/-- A key's value replaced, or added. -/
def rfSet : RegFile → RegKey → Word → RegFile
  | [], q, v => [(q, v)]
  | (k, w) :: t, q, v => if k = q then (k, v) :: t else (k, w) :: rfSet t q v

/-- A register as read: its value or its reset value (R9: write-only and reserved bits read 0). -/
def RegFile.get (f : RegFile) (r : R) (p : Fin 4) (i : Nat) : Word := (rfGet f (regKey r p i)).getD r.desc.reset

/-- A register set by the part: reserved bits stay 0 (R7). -/
def RegFile.put (f : RegFile) (r : R) (p : Fin 4) (i : Nat) (v : Word) : RegFile := rfSet f (regKey r p i) (v &&& r.defined)

/-- What a software write of `v` makes of a register (Table 0.6): RW bits from `v`, W1C bits cleared by a 1, RO bits kept. -/
def swWrite (r : R) (old v : Word) : Word :=
  (v &&& r.desc.rw) ||| (old &&& r.desc.ro) ||| (old &&& r.desc.w1c &&& ~~~v)

/-- The reserved bits of every register the file lists are 0. -/
abbrev RegFile.wf (f : RegFile) : Prop := ∀ c ∈ f, c.2 &&& ~~~c.1.r.defined = 0

theorem rfSet_mem {f : RegFile} {k : RegKey} {v : Word} {c : RegKey × Word} (h : c ∈ rfSet f k v) : c = (k, v) ∨ c ∈ f := by
  induction f with
  | nil => simp [rfSet] at h; exact .inl h
  | cons d t ih =>
    obtain ⟨q, w⟩ := d
    simp only [rfSet] at h
    split at h
    · rename_i hq; subst hq
      simp at h; rcases h with h | h
      · exact .inl h
      · exact .inr (by simp [h])
    · simp at h; rcases h with h | h
      · exact .inr (by simp [h])
      · rcases ih h with h | h
        · exact .inl h
        · exact .inr (by simp [h])

theorem RegFile.put_wf {f : RegFile} (h : RegFile.wf f) (r : R) (p : Fin 4) (i : Nat) (v : Word) :
    RegFile.wf (RegFile.put f r p i v) := by
  intro c hc
  rcases rfSet_mem hc with rfl | hc
  · have hk : (regKey r p i).r = r := rfl
    simp only [hk]
    rw [BitVec.and_assoc, BitVec.and_not_self]
    exact BitVec.and_zero
  · exact h c hc

theorem rfGet_rfSet_same (f : RegFile) (k : RegKey) (v : Word) : rfGet (rfSet f k v) k = some v := by
  induction f with
  | nil => simp [rfSet, rfGet]
  | cons d t ih =>
    obtain ⟨q, w⟩ := d
    simp only [rfSet]
    split
    · simp_all [rfGet]
    · simp_all [rfGet]

theorem rfGet_rfSet_other (f : RegFile) {k q : RegKey} (v : Word) (h : q ≠ k) : rfGet (rfSet f k v) q = rfGet f q := by
  induction f with
  | nil => simp [rfSet, rfGet, Ne.symm h]
  | cons d t ih =>
    obtain ⟨j, w⟩ := d
    simp only [rfSet]
    split
    · rename_i hj; subst hj; simp [rfGet, Ne.symm h]
    · simp only [rfGet, ih]

theorem RegFile.get_put_same (f : RegFile) (r : R) (p : Fin 4) (i : Nat) (v : Word) :
    RegFile.get (RegFile.put f r p i v) r p i = v &&& r.defined := by
  simp [RegFile.get, RegFile.put, rfGet_rfSet_same]

theorem RegFile.get_put_other (f : RegFile) {r r' : R} {p p' : Fin 4} {i i' : Nat} (v : Word)
    (h : regKey r' p' i' ≠ regKey r p i) : RegFile.get (RegFile.put f r p i v) r' p' i' = RegFile.get f r' p' i' := by
  simp [RegFile.get, RegFile.put, rfGet_rfSet_other f _ h]

/-- The register at an offset of a partition's copy of the control space. -/
def regAt (offset : Nat) : Option (R × Nat) :=
  R.all.findSome? fun r =>
    let d := r.desc
    let o := offset % 0x10000
    if offset / 0x10000 = d.page ∧ d.base ≤ o ∧ (o - d.base) % d.stride = 0 ∧ (o - d.base) / d.stride < d.count then
      some (r, (o - d.base) / d.stride)
    else none

end Sys2Proof.Machine
end

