/-- The exact values of a row (R221). -/
def TRow.values (t : Tensor) (st : Nat) (r : TRow) : List Num :=
  let w := r.operand t st []
  (List.range r.codes.length).map w.value

/-- A row's FP32 codes with the flags of their conversion (R209); FP32 elements as they are stored. -/
def TRow.f32s (t : Tensor) (st : Nat) (r : TRow) : List (Nat × FlagN) :=
  if t.fmt = 0xD then r.codes.map fun c => (c, .none) else (r.values t st).map toF32

/-- A row's bytes: values, first-level and second-level scales. -/
def rowOut (t : Tensor) (r : TRow) : Bytes × Bytes × Bytes :=
  (packRow t.fmt r.codes, r.s1.flatMap (natLE 1), r.s2.flatMap (natLE 4))

/-! ### Writes of a run -/

/-- Whether a byte lies in one of some ranges. -/
def inRanges (l : List (Nat × Nat)) (a : Nat) : Bool := l.any fun x => decide (x.1 ≤ a) && decide (a < x.1 + x.2)

/-- The memory that runs of an object in flight with a run have written. -/
def VRun.others (r : VRun) (m : MillSt) : List (Nat × Nat) :=
  (m.runs.filter fun x => x.id != r.id && x.handle == r.handle).flatMap (·.wrote) ++ r.peers

/-- What a run's store leaves at an address: its bytes, and unspecified ones where another run in flight with it has written (R280). -/
def runBytes (s : State) (p : Fin 4) (r : VRun) (a : Nat) (b : Bytes) : Bytes :=
  let l := r.others (psys s p).mill
  if l.isEmpty then b
  else (indexed (b.zip (freeBytes b.length (opKey s.sys.free + 2 ^ 62 + a)))).map fun x => if inRanges l (a + x.1) then x.2.2 else x.2.1

/-- A run's store. -/
def runStore (p : Fin 4) (r : VRun) (a : Nat) (b : Bytes) : Upd := .read fun s => memStore a (runBytes s p r a b)

/-- A run changed. -/
def runMod (p : Fin 4) (id : Nat) (f : VRun → VRun) : Upd :=
  .part p fun y => { y with mill := { y.mill with runs := y.mill.runs.map fun r => if r.id = id then f r else r } }

/-- A run once a tensor it writes has the rows per matrix of what is written. -/
def VRun.shaped (r : VRun) (t : Tensor) (v : TVal) : VRun :=
  { r with shapes := (t.id, v.per, if v.per = 0 then t.outer else v.rows.length / v.per) :: r.shapes.filter (·.1 != t.id) }

/-- The values of a tensor in memory written: by row, or matrix by matrix in front layout (R263). -/
def writeValues (p : Fin 4) (r : VRun) (t : Tensor) (a : Nat) (v : TVal) : Upd :=
  if t.inFront then
    .each (indexed (cut (max 1 v.per) v.rows)) fun x => runStore p r (a + x.1 * t.matBytes v.per) (frontBytes t x.2)
  else .each (indexed v.rows) fun x =>
    let (b, s1, s2) := rowOut t x.2
    runStore p r (a + x.1 * t.stride) (if t.inlined then padTo t.stride (b ++ s1 ++ s2) else b)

=====

Required work
The answer consists of the lines above that include the word "flight", each copied exactly.

Response box
/-- The memory that runs of an object in flight with a run have written. -/
/-- What a run's store leaves at an address: its bytes, and unspecified ones where another run in flight with it has written (R280). -/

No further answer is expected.